The Kingston Memorial Centre is a 3,300-seat multi-purpose arena located at 303 York Street in Kingston, Ontario, Canada. Opened in 1951, the Kingston Community Memorial Health and Recreation Centre was designed as a community sports and entertainment centre that would become a "living memorial" in remembrance of Kingstonians who died in both world wars and the Korean War (Planning Partnership-Hughes Downey Architects 2007, p. 5). The Memorial Centre lands and facilities include a war memorial, a large ice pad in the arena building, a new outdoor aquatic centre, agricultural barns, softball diamonds, a cinder track, off leash dog park and a linear park at the east, north and west perimeter of the property. Just east of the arena building was the International Hockey Hall of Fame (IHHOF) museum building at 277 York St. In July 2012, Kingston City Council approved the relocation of the collection on a short-term basis to the Invista Centre on Gardiners Road in Kingston. The existing building was found to have costly repair issues related to moisture penetration. It was demolished after the IHHOF moved to the Invista Centre in Kingston's west end.

The Memorial Centre land has been publicly owned since it was acquired in 1841 by the British Government. Its cultural significance reflects local Kingston agricultural, military and recreational history (Planning Partnership-Hughes Downey Architects 2007, p. 4).

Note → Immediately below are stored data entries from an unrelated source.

/-- Major 0x08. The functions 40 to 47 are ADDS with its shift. -/
def decC08 (d a b : BitVec 5) (fn : Nat) : Option Instr :=
  match fn with
  | 0 => some (.add d a b)
  | 1 => some (.sub d a b)
  | 2 => some (.and d a b)
  | 3 => some (.or d a b)
  | 4 => some (.xor d a b)
  | 5 => some (.sll d a b)
  | 6 => some (.srl d a b)
  | 7 => some (.sra d a b)
  | 8 => some (.slt d a b)
  | 9 => some (.sltu d a b)
  | 10 => some (.min d a b)
  | 11 => some (.max d a b)
  | 12 => some (.minu d a b)
  | 13 => some (.maxu d a b)
  | 16 => some (.mul d a b)
  | 17 => some (.mulh d a b)
  | 18 => some (.mulhu d a b)
  | 20 => some (.div d a b)
  | 21 => some (.divu d a b)
  | 22 => some (.rem d a b)
  | 23 => some (.remu d a b)
  | 24 => need (b == 0) (some (.clz d a))
  | 25 => need (b == 0) (some (.popc d a))
  | 26 => need (b == 0) (some (.bswap d a))
  | 28 => need (b == 0) (some (.sext8 d a))
  | 29 => need (b == 0) (some (.sext16 d a))
  | 30 => need (b == 0) (some (.sext32 d a))
  | 32 => need (b == 0) (some (.zext8 d a))
  | 33 => need (b == 0) (some (.zext16 d a))
  | 34 => need (b == 0) (some (.zext32 d a))
  | 48 => some (.gaddr d a b)
  | f => need (40 ≤ f && f < 48) (some (.adds d a b (BitVec.ofNat 3 f)))

/-- Major 0x0E: imm[11:10] selects, imm[9:6] is zero. -/
def decC0E (d a : BitVec 5) (imm : BitVec 12) : Option Instr :=
  need (fnat imm.toNat 6 4 == 0) (match fnat imm.toNat 10 2 with
  | 0 => some (.slli d a (fld imm.toNat 0 6))
  | 1 => some (.srli d a (fld imm.toNat 0 6))
  | 2 => some (.srai d a (fld imm.toNat 0 6))
  | _ => none)

/-- Major 0x18. -/
def decC18 (d a b : BitVec 5) (fn : Nat) : Option Instr :=
  need (d == 0 && b == 0) (match fn with
  | 0 => some (.jr a)
  | 1 => some (.callr a)
  | 2 => need (a == 0) (some .ret)
  | _ => none)

/-- Major 0x1C: fn[6:4] the operation, fn[3:0] its argument. -/
def decC1C (d a b : BitVec 5) (op arg : Nat) : Option Instr :=
  need (b == 0) (match op with
  | 0 => some (.cvoteAnd d a (BitVec.ofNat 4 arg))
  | 1 => some (.cvoteOr d a (BitVec.ofNat 4 arg))
  | 2 => need (arg == 0) (some (.cmem d a))
  | 3 => need (arg == 0 && d == 0 && a == 0) (some .gbar)
  | 4 => need (arg == 0 && d == 0 && a == 0) (some .cbar)
  | 5 => need (arg == 0 && a == 0) ((narrow 4 d).map fun g => .galloc g)
  | 6 => need (arg == 0) ((narrow 4 d).map fun g => .gset g a)
  | 7 => need (arg == 0 && a == 0) ((narrow 4 d).map fun g => .gres g)
  | _ => none)

/-- Major 0x1E. -/
def decC1E (d a b : BitVec 5) (fn : Nat) : Option Instr :=
  match fn with
  | 0 => need (d == 0 && b == 0) (some (.pubf a))
  | 1 => need (d == 0 && a == 0 && b == 0) (some .tend)
  | 2 => need (d == 0 && a == 0 && b == 0) (some .sync)
  | 3 => need (d == 0) (some (.wpush a b))
  | 4 => need (a == 0 && b == 0) (some (.wpop d))
  | 5 => need (d == 0) (some (.donate a b))
  | 6 => need (b == 0) (some (.dpull d a))
  | 7 => need (a == 0 && b == 0) (some (.quiet d))
  | _ => none

/-- Major 0x20. -/
def decC20 (t b : BitVec 5) (sz ord : Nat) (off : BitVec 8) : Option Instr :=
  match MemSize.ofCode sz, LdOrd.ofCode ord with
  | some s, some o => some (.ld t b s o off)
  | _, _ => none

/-- Major 0x21. -/
def decC21 (t b : BitVec 5) (sz ord : Nat) (off : BitVec 8) : Option Instr :=
  match MemSize.ofCode sz, StOrd.ofCode ord with
  | some s, some o => some (.st t b s o off)
  | _, _ => none

/-- Major 0x22. -/
def decC22 (t b : BitVec 5) (sz ord : Nat) (off : BitVec 8) : Option Instr :=
  match sz with
  | 0 => (evenPair t).bind fun t => (LdOrd.ofCode ord).map fun o => .ldq t b o off
  | 1 => (evenPair t).bind fun t => (StOrd.ofCode ord).map fun o => .stq t b o off
  | _ => none

/-- Major 0x23: fn[6:4] the operation, fn[3:2] the ordering, fn[1:0] zero. -/
def decC23 (d a b : BitVec 5) (op ord z : Nat) : Option Instr :=
  need (z == 0) (match op with
  | 0 => (narrow 4 d).bind fun v => (LdOrd.ofCode ord).map fun o => .ldv v a b o
  | 1 => (narrow 4 d).bind fun v => (StOrd.ofCode ord).map fun o => .stv v a b o
  | 2 => need (b == 0) ((narrow 3 d).bind fun m => (LdOrd.ofCode ord).map fun o => .ldm m a o)
  | 3 => need (b == 0) ((narrow 3 d).bind fun m => (StOrd.ofCode ord).map fun o => .stm m a o)
  | _ => none)

/-- Major 0x24: fn[6:3] the operation, fn[2] the size, fn[1:0] the ordering. -/
def decC24 (d a b : BitVec 5) (op : Nat) (dbl : Bool) (o : AmoOrd) : Option Instr :=
  match op with
  | 0 => some (.amoAdd d a b dbl o)
  | 1 => some (.amoAnd d a b dbl o)
  | 2 => some (.amoOr d a b dbl o)
  | 3 => some (.amoXor d a b dbl o)
  | 4 => some (.amoMin d a b dbl o)
  | 5 => some (.amoMax d a b dbl o)
  | 6 => some (.amoMinu d a b dbl o)
  | 7 => some (.amoMaxu d a b dbl o)
  | 8 => some (.amoSwap d a b dbl o)
  | 9 => some (.amoFadd d a b dbl o)
  | 10 => some (.cas d a b dbl o)
  | 11 => need dbl ((evenPair d).bind fun d => (evenPair b).map fun b => .casq d a b o)
  | _ => none

/-- Major 0x25: fn[6:5] the operation, fn[4:0] its argument. -/
def decC25 (d a b : BitVec 5) (op x : Nat) : Option Instr :=
  need (d == 0 && b == 0) (match op with
  | 0 => need (a == 0) ((Scope.ofCode (x / 4)).bind fun s => (FenceKind.ofCode (x % 4)).map fun k => .fence s k)
  | 1 => need (x < 2) (some (.pf a (x == 1)))
  | 2 => need (x == 0) (some (.cfl a))
  | 3 => need (x == 0) (some (.czero a))
  | _ => none)

/-- Major 0x26: imm[11:8] the operation, imm[7:0] the entry. -/
def decC26 (d a : BitVec 5) (op : Nat) (e : BitVec 8) : Option Instr :=
  match op with
  | 0 => some (.sld d a e)
  | 1 => some (.sst d a e)
  | 2 => (narrow 4 d).map fun v => .sldv v a e
  | 3 => some (.shloc d a e)
  | 4 => need (d == 0) (some (.shwr a e))
  | 5 => need (d == 0 && a == 0) (some (.shswap e))
  | _ => none

/-- Major 0x27. -/
def decC27 (d a b : BitVec 5) (fn : Nat) : Option Instr :=
  need (b == 0) (match fn with
  | 0 => some (.objdef d a)
  | 1 => need (d == 0) (some (.objdrop a))
  | 2 => some (.mapq d a)
  | 3 => some (.rlq d a)
  | _ => none)

/-- Major 0x28. -/
def decC28 (d a b : BitVec 5) (fn : Nat) : Option Instr :=
  match fn with
  | 0 => some (.amsend d a b)
  | 1 => need (d == 0 && b == 0) (some (.amret a))
  | 2 => some (.launch d a b)
  | _ => none

/-- Major 0x29: fn[6:3] the guard slot, fn[2:0] the operation. ENG names no b (R45). -/
def decC29 (d a b : BitVec 5) (g : BitVec 4) (op : Nat) : Option Instr :=
  match op with
  | 0 => need (b == 0) (some (.eng d a g))
  | 1 => some (.copy d a b g)
  | 2 => some (.gath d a b g)
  | 3 => some (.scat d a b g)
  | 4 => some (.mcast d a b g)
  | 5 => some (.sortc d a b g)
  | _ => none

/-- Major 0x2A: fn[6:4] the ring, fn[3:0] the operation. -/
def decC2A (d a b : BitVec 5) (r : BitVec 3) (op : Nat) : Option Instr :=
  match op with
  | 0 => need (d == 0) (some (.ringi r a b))
  | 1 => need (d == 0 && b == 0) (some (.ringa r a))
  | 2 => need (a == 0 && b == 0) (some (.ringq d r))
  | _ => none

/-- Major 0x2B. -/
def decC2B (d a b : BitVec 5) (fn : Nat) : Option Instr :=
  match fn with
  | 0 => need (d == 0) (some (.mbxpost a b))
  | 1 => need (b == 0) (some (.mbxread d a))
  | 2 => need (d == 0 && b == 0) (some (.mbxclr a))
  | 3 => some (.cbpost d a b)
  | 4 => need (b == 0) (some (.cbtake d a))
  | _ => none

/-- Major 0x2C: as 0x29. -/
def decC2C (d a b : BitVec 5) (g : BitVec 4) (op : Nat) : Option Instr :=
  match op with
  | 0 => some (.mwl d a b g)
  | 1 => some (.mwls d a b g)
  | 2 => some (.mma d a b g)
  | 3 => some (.mgrp d a b g)
  | 4 => some (.macz d a b g)
  | 5 => some (.mdrain d a b g)
  | 6 => need (d == 0 && b == 0 && g == 0) (some (.mwait a))
  | _ => none

/-- Major 0x2D. -/
def decC2D (d a b : BitVec 5) (fn : Nat) : Option Instr :=
  need (b == 0) (match fn with
  | 0 => some (.jdec d a)
  | 1 => need (d == 0) (some (.boost a))
  | 2 => some (.etq d a)
  | _ => none)

/-- Major 0x07, format CP (R50). -/
def decC07 (w : Nat) : Option Instr :=
  need (fnat w 0 10 == 0) ((Rm.ofCode (fnat w 15 3)).bind fun r =>
    let vce := fnat w 14 1 == 1
    let vc := fld w 10 4
    need (vce || vc == 0) (some (.vxp (fld w 19 3) (fnat w 18 1 == 1) r vce vc)))

/-- The instruction of bits 27:0 of a C word (R36, R52). -/
def decodeCBits (w : Nat) : Option Instr :=
  let d : BitVec 5 := fld w 17 5
  let a : BitVec 5 := fld w 12 5
  let b : BitVec 5 := fld w 7 5
  let fn := fnat w 0 7
  let imm : BitVec 12 := fld w 0 12
  match fnat w 22 6 with
  | 0x01 => need (fnat w 0 22 == 0) (some .nop)
  | 0x02 => decC02 d a b fn
  | 0x03 => need (d == 0 && a == 0) (some (.trap imm))
  | 0x04 => need (a == 0 && isSysReg imm) (some (.srd d imm))
  | 0x05 => need (d == 0 && isSysReg imm) (some (.swr imm a))
  | 0x06 => decC06 d a b fn
  | 0x07 => decC07 w
  | 0x08 => decC08 d a b fn
  | 0x09 => some (.addi d a imm)
  | 0x0A => some (.andi d a imm)
  | 0x0B => some (.ori d a imm)
  | 0x0C => some (.xori d a imm)
  | 0x0D => some (.slti d a imm)
  | 0x0E => decC0E d a imm
  | 0x0F => some (.lui d (fld w 0 17))
  | 0x10 => some (.beq d a imm)
  | 0x11 => some (.bne d a imm)
  | 0x12 => some (.blt d a imm)
  | 0x13 => some (.bge d a imm)
  | 0x14 => some (.bltu d a imm)
  | 0x15 => some (.bgeu d a imm)
  | 0x16 => some (.j (fld w 0 22))
  | 0x17 => some (.call (fld w 0 22))
  | 0x18 => decC18 d a b fn
  | 0x19 => some (.loop (fnat w 21 1 == 1) (fld w 9 12) (fld w 0 9))
  | 0x1A => need (fnat w 9 7 == 0) (some (.loopr (fnat w 21 1 == 1) (fld w 16 5) (fld w 0 9)))
  | 0x1B => some (.cbr d (fld w 13 4) (fld w 9 4) (fld w 0 9))
  | 0x1C => decC1C d a b (fnat w 4 3) (fnat w 0 4)
  | 0x1D => some (.spawn (fld w 0 22))
  | 0x1E => decC1E d a b fn
  | 0x20 => decC20 d a (fnat w 10 2) (fnat w 8 2) (fld w 0 8)
  | 0x21 => decC21 d a (fnat w 10 2) (fnat w 8 2) (fld w 0 8)
  | 0x22 => decC22 d a (fnat w 10 2) (fnat w 8 2) (fld w 0 8)
  | 0x23 => decC23 d a b (fnat w 4 3) (fnat w 2 2) (fnat w 0 2)
  | 0x24 => (AmoOrd.ofCode (fnat w 0 2)).bind fun o => decC24 d a b (fnat w 3 4) (fnat w 2 1 == 1) o
  | 0x25 => decC25 d a b (fnat w 5 2) (fnat w 0 5)
  | 0x26 => decC26 d a (fnat w 8 4) (fld w 0 8)
  | 0x27 => decC27 d a b fn
  | 0x28 => decC28 d a b fn
  | 0x29 => decC29 d a b (fld w 3 4) (fnat w 0 3)
  | 0x2A => decC2A d a b (fld w 4 3) (fnat w 0 4)
  | 0x2B => decC2B d a b fn
  | 0x2C => decC2C d a b (fld w 3 4) (fnat w 0 3)
  | 0x2D => decC2D d a b fn
  | _ => none

/-- A C word with its lone bit and its wait count (R36). -/
structure CWord where
  lone : Bool
  w : BitVec 3
  instr : Instr
  deriving DecidableEq, Repr

/-- The C word of 32 bits (R36). -/
def decodeC (w : Nat) : Option CWord :=
  (decodeCBits w).map fun i => ⟨fnat w 31 1 == 1, fld w 28 3, i⟩

/-! ## The A map (R53) -/

/-- Major 0x10. -/
def decA10 (d a b : BitVec 5) (r fs fn : Nat) : Option Instr :=
  (Fs.ofCode fs).bind fun f => match fn with
  | 0 => (Rm.ofCode r).map fun m => .fadd d a b m f
  | 1 => (Rm.ofCode r).map fun m => .fsub d a b m f
  | 2 => (Rm.ofCode r).map fun m => .fmul d a b m f
  | 3 => (Rm.ofCode r).map fun m => .fdiv d a b m f
  | 4 => need (r == 0) (some (.fmin d a b f))
  | 5 => need (r == 0) (some (.fmax d a b f))
  | 6 => need (b == 0) ((Rm.ofCode r).map fun m => .fsqrt d a m f)
  | 7 => need (b == 0 && r == 0) (some (.fclass d a f))
  | _ => none

/-- Major 0x14: F64 and F32 only. -/
def decA14 (d a b : BitVec 5) (r fs fn : Nat) : Option Instr :=
  need (b == 0 && r == 0 && fs < 2) (match fn with
  | 0 => some (.fsin d a (fs == 1))
  | 1 => some (.fcos d a (fs == 1))
  | 2 => some (.fexp2 d a (fs == 1))
  | 3 => some (.flog2 d a (fs == 1))
  | 4 => some (.frcp d a (fs == 1))
  | 5 => some (.frsq d a (fs == 1))
  | _ => none)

As the Memorial Centre building aged consideration was given by the City of Kingston for ways to rehabilitate the property. In 1993 Parkin Consultants Limited issued a Final Report on the possible uses of the property based primarily on 1980s data. In 1987, the Kingston Canadians junior hockey club was the main tenant with 60% of the facilities events. Entertainment programing accounted for 12% and trade or consumer shows 24% of events. In 1987 there were $774,862 in ticket sales, facility rentals and other income. But operating costs were $1,093,473. The Parkin report noted that the deficit of $318,311 could be reduced with decreased through measures to reduce maintenance and energy costs and by increasing rent, ticket sales, and canteen revenues.

The Memorial Centre was the home to the Kingston Frontenacs ice hockey team and its predecessors, the Kingston Canadians and Kingston Raiders from 1973 to 2008. It was also home to the Kingston Frontenacs of the Eastern Professional Hockey League from 1959 to 1963. When a new downtown arena, the Leon's Centre opened in 2008, the Frontenacs moved to the new facility, playing their last game at the Memorial Centre on February 15, 2008.

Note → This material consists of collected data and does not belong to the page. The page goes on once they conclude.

/-- Is a bit of a package set; has its function failed for good? -/
def State.ready (s : State) (p bit : Nat) : Bool := (s.pkg p).ready.getLsbD bit
def State.gone (s : State) (p bit : Nat) : Bool := (s.pkg p).refused.contains bit

/-- The bit of a function k of die d (numbered PKG*8 + DIE). -/
def dieBit (d k : Nat) : Nat := 8 * (d % 8) + k
def State.dieHas (s : State) (d k : Nat) : Bool := s.ready (d / 8) (dieBit d k)

/-- Are all functions of a die usable? -/
def State.dieReady (s : State) (d : Nat) : Bool :=
  [0, 1, 2, 3, 4, 5, 6].all (s.dieHas d) && s.ready (d / 8) (64 + d % 8)

/-- The functions, as package and bit, on the way from die f to die d: between dies of a package their links; between packages the gateways
and ports of the dies with the plane, and the links to and from them (R434, R435). -/
def State.way (s : State) (f d : Nat) : List (Nat × Nat) :=
  let hop := fun (a b : Nat) => if a = b then [] else [(a / 8, dieBit a rD2d), (b / 8, dieBit b rD2d)]
  if f / 8 = d / 8 then hop f d
  else
    let n := s.planeTo (f / 8) (d / 8) / 9
    hop f (f / 8 * 8 + n) ++ [(f / 8, 64 + n), (d / 8, 64 + n)] ++ hop (d / 8 * 8 + n) d

/-- The function of a die, as package and bit. -/
def rOf (d k : Nat) : Nat × Nat := (d / 8, dieBit d k)

/-- The functions that serve a page at its place. -/
def State.serves (s : State) (p : Page) (g : Word) : List (Nat × Nat) :=
  match s.pagePlace p g with
  | some (.hbm e _ _) => [rOf e rHbm, rOf e rSlc]
  | some (.tile e _ _ _ _) => [rOf e rTile]
  | some (.slice e _ _) => [rOf e rSlc]
  | none => []

/-- The functions, as package and bit, that a request from cluster `from_` to a GVA needs. A request for a moved page goes through its nominal
die to its home die, which serves its own cores directly (R380). -/
def State.needs (s : State) (from_ : Nat) (asid : BitVec 16) (g : Word) : List (Nat × Nat) :=
  let d := gvaDie g
  if isDevice g then s.way (from_ / 16) d ++ (match device g with
    | .sram .. => [rOf d rTile]
    | _ => [])
  else match (s.findPage asid g).2 with
    | none => s.way (from_ / 16) d ++ [rOf d rTbl]
    | some p =>
      (if p.die = from_ / 16 then [rOf p.die rTbl] else s.way (from_ / 16) d ++ [rOf d rTbl] ++ s.way d p.die ++ [rOf p.die rTbl]) ++ s.serves p g

/-- The home cluster of the line at a DPA (R214). -/
def homeSlice (a : Nat) : Nat :=
  ([7, 11, 15, 19, 23, 27, 31, 35].map fun i => a / 2 ^ i % 16).foldl Nat.xor 0

/-- The gated cluster at which a request arrives (R421): that of the tile or slice which a GVA names, or of its line's home slice, where
the line is not in the requester's own slice. -/
def State.gatedAt (s : State) (from_ : Nat) (asid : BitVec 16) (g : Word) : Option Nat :=
  if s.clusters.all fun q => !q.2.gated then none
  else
    let clu : Option Nat := if isDevice g then (match device g with
        | .sram c _ _ => some (gvaDie g * 16 + c)
        | .control c _ => some (gvaDie g * 16 + c)
        | _ => none)
      else (s.findPage asid g).2.bind fun p => (s.pagePlace p g).bind fun q => match q with
        | .hbm d a _ => if from_ / 16 = d ∧ (s.die d).lines.any (fun (l : Line) => l.line == a / 128 && l.holders.contains (from_ % 16)) then none
          else some (d * 16 + homeSlice a)
        | .tile d c _ _ _ => some (d * 16 + c)
        | .slice d c _ => some (d * 16 + c)
    clu.filter fun c => (s.cluster c).gated

/-- A request wakes the gated cluster at which it arrives (R421). -/
def State.rouse (s : State) (from_ : Nat) (asid : BitVec 16) (g : Word) : State :=
  match s.gatedAt from_ asid g with
  | some c => if s.flight.contains (.clusterWake c) then s else { s with flight := s.flight ++ [.clusterWake c] }
  | none => s

/-- Does a request stay in a package all of whose dies' functions are usable? -/
def State.plain (s : State) (from_ : Nat) (g : Word) : Bool :=
  from_ / 128 == gvaPkg g && ([0, 1, 2, 3, 4, 5, 6, 7] : List Nat).all fun i => s.dieReady (gvaPkg g * 8 + i)

/-- Is a request held: at a gated cluster (R421), or at the ingress of a function that is not usable yet (R444)? A die number that names no
die holds nothing: it is refused (R2). -/
def State.heldAt (s : State) (from_ : Nat) (asid : BitVec 16) (g : Word) : Bool :=
  (s.gatedAt from_ asid g).isSome || !s.plain from_ g && !s.noDie (from_ / 128) (gvaDie g) &&
    (s.needs from_ asid g).any fun (p, b) => !s.ready p b && !s.gone p b

/-- Does a request need a function that has failed for good (R444)? -/
def State.goneAt (s : State) (from_ : Nat) (asid : BitVec 16) (g : Word) : Bool :=
  !s.plain from_ g && (s.needs from_ asid g).any fun (p, b) => s.gone p b

/-! ## One piece of an access at its owner -/

/-- What the owner finds for one piece (R264, R265): a place, a control register, an unmapped page, a denial, or poison in the tables
that translate it (R204). -/
inductive Found where
  | at_ (p : Place)
  | control (clu off : Nat)
  | unmapped
  | denied
  | poison
  deriving DecidableEq, Repr

/-- Is a core granted to a job of an ASID (R32)? -/
def State.grantedTo (s : State) (asid : BitVec 16) (eid : Nat) : Bool := (s.core eid).job.isSome && (s.core eid).asid == asid

/-- Does a page lie in the SRAM of a tile neither core of which is granted to a job of the request's ASID? The tile's memory agent then
refuses the request (R32). -/
def State.foreign (s : State) (asid : BitVec 16) (q : Place) : Bool :=
  match q.tileNo with
  | some t => !s.grantedTo asid (2 * t) && !s.grantedTo asid (2 * t + 1)
  | none => false

/-- Translate a GVA of a request from cluster `from_` at its owner and check permission and world (R265, R371, R375, R405). `wr` is a write. -/
def State.resolve (s : State) (from_ : Nat) (asid : BitVec 16) (wld wr : Bool) (g : Word) : State × Option Page × Found :=
  if s.goneAt from_ asid g || s.noDie (gvaPkg g) (gvaDie g) then (s, none, .denied)
  else if isDevice g then
    match device g with
    | .sram c t o =>
      let p := Place.tile (gvaDie g) c t o 6
      (s, none, if !wld && s.secure p then .denied else .at_ p)
    | .control c o => (s, none, .control (gvaDie g * 16 + c) o)
    | _ => (s, none, .denied)
  else if s.tablesBad asid g then (s, none, .poison)
  else
    match s.findPage asid g with
    | (s, none) => (s, none, .unmapped)
    | (s, some p) =>
      match s.pagePlace p g with
      | none => (s, none, .unmapped)
      | some q =>
        if (if wr then p.leaf.getLsbD 5 else p.leaf.getLsbD 4) && !s.foreign asid q then
          (s, some p, if !wld && s.secure q then .denied else .at_ q)
        else (s, some p, .denied)

/-! ## Poison of data (R204) -/

/-- Is any 8-byte granule of n bytes of a place poisoned? -/
def State.poisoned (s : State) (p : Place) (n : Nat) : Bool := s.poison.any fun g => (p.keys n).any fun k => k / 8 == g

/-- A write clears the poison of the granules it writes whole. -/
def clearPoison (l : List Nat) (ks : List Nat) : List Nat :=
  l.filter fun g => !((List.range 8).all fun i => ks.contains (g * 8 + i))

/-! ## Lines of the slices (R214) -/

/-- A line's set (R214). -/
def lineSet (a : Nat) : Nat := Nat.xor (a / 2 ^ 7 % 2048) (a / 2 ^ 18 % 2048)

def Line.heldBy (l : Line) (c : Nat) : Bool := l.holders.contains c || homeSlice (l.line * 128) == c

/-- A line that no slice holds any more: the home slice keeps the record of a sector that the host owns (R238). -/
def Line.shed (l : Line) : Option Line := if l.host = 0 then none else some { l with holders := [], dirty := none }

/-- Cluster c of a die makes room: while a set holds more lines than the ways left by PINW, one leaves, and none of which the host owns a
sector; from its home slice every copy goes with it, and dirty data is in memory already. -/
def evictFrom (c ways fresh : Nat) (a : Nat) (ls : List Line) : List Line :=
  let mine := ls.filter fun l => l.heldBy c && lineSet (l.line * 128) == lineSet (a * 128) && l.host == 0
  if mine.length ≤ ways then ls
  else
    let others := mine.filter fun l => l.line != a
    match others[Config.victim fresh % max 1 others.length]? with
    | none => ls
    | some v =>
      if homeSlice (v.line * 128) = c then ls.filter fun l => l.line != v.line
      else ls.map fun l => if l.line = v.line then
        { l with holders := l.holders.filter (· != c), dirty := if l.dirty = some c then none else l.dirty } else l

/-- An access by cluster c (numbered in its die) to a cached line: it becomes present there, exclusively and dirty on a write; a read
recalls it from another slice that holds it dirty (R214). A write has recalled what the host owned of it (R238). -/
def State.touchLine (s : State) (d c : Nat) (dpa : Nat) (wr : Bool) : State :=
  let a := dpa / 128
  let k := s.die d
  let old := k.lines.find? fun l => l.line == a
  let l : Line := match old with
    | some l => l
    | none => { line := a, holders := [], dirty := none, back := 0, host := 0 }
  let sect : BitVec 2 := if dpa / 64 % 2 = 0 then 1 else 2
  let l := if wr then
      { l with holders := [c], dirty := some c, host := l.host &&& ~~~sect,
               back := if l.dirty.isSome then l.back
                       else BitVec.ofNat 1024 (Mem.read s.mem ((Place.hbm d (a * 128) true).keys 128)) }
    else { l with holders := if l.holders.contains c then l.holders else l.holders ++ [c],
                  dirty := if l.dirty == some c then l.dirty else none }
  let ls := l :: k.lines.filter fun m => m.line != a
  let ways := fun e => 16 - (s.cluster (d * 16 + e)).pinw.toNat
  let h := homeSlice (a * 128)
  { (s.setDie d { k with lines := evictFrom h (ways h) s.fresh a (evictFrom c (ways c) s.fresh a ls) }) with fresh := s.fresh + 1 }

/-- The die's other dies in its package. -/
def otherDies (e : Nat) : List Nat := ((List.range 8).map (e / 8 * 8 + ·)).filter (· != e)

/-- Every copy of a line on the other dies of its package is dropped. -/
def State.dropLine (s : State) (d a : Nat) : State :=
  (otherDies d).foldl (fun s e => s.modDie e fun k =>
    { k with copies := k.copies.filter fun (c : Copy) => !(c.home == d && c.line == a / 128) }) s

/-- No slice of a die holds the line of a DPA any more. -/
def State.shedLine (s : State) (d a : Nat) : State :=
  s.modDie d fun k => { k with lines := k.lines.filterMap fun (l : Line) => if l.line = a / 128 then l.shed else some l }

The Kingston Memorial Centre is the site of the annual Kingston Fall Fair operated by the Kingston and District Agricultural Society. Established in Kingston in 1830 as the Midland Fair and revived in 1912, the Kingston Fall Fair is held over four days each September. It is the second oldest Fair in Ontario, with attendance over 16,000. The society sponsors the Fair with the objective of promoting education through agriculture. The fair includes the largest dairy show held in Ontario.

Since the 1950s the Memorial Centre has been used for many cultural and recreational events including performances by Johnny Cash in 1958 and 1987. Kingston's The Tragically Hip played the centre in 1995 In 2010 it become the home of Kingston Derby Girls, Kingston's first official women's roller derby league.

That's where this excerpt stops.